## [Problem statement]
Scan the entries and copy each line where the word "lean" is present.

Content starts

-- ==== Sys2Proof/Machine/Dispatch.lean ====
section
/-! DEFINITION. One arm per command: the meaning that serves it, or its rejection by name. -/

namespace Sys2Proof.Machine
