-- ==== Sys2Proof/Machine/Step.lean ====
section
/-! DEFINITION. The step: the command at the front of the queue, or, with nothing waiting, one cycle. -/

namespace Sys2Proof.Machine

/-- One step. With a command waiting, its effect on the state with the rest of the queue. With none, a cycle passes (log 23). -/
def step (s : State) : Host.Outcome State Fault Refusal :=
  match s.pending with
  | c :: rest => exec c (s.setPending rest)
  | [] => tick s

/-- The table gives its rows no bits, so a word spells no command and the state stays as it is. -/
def State.withFetchWord (s : State) (nbits w : Nat) : State :=
  match Sys2Proof.decodeTableWord nbits w with
  | some c => s.setPending (c :: s.pending)
  | none => s

end Sys2Proof.Machine
end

Content ends

## [Task output]
-- ==== Sys2Proof/Machine/Dispatch.lean ====
-- ==== Sys2Proof/Machine/Step.lean ====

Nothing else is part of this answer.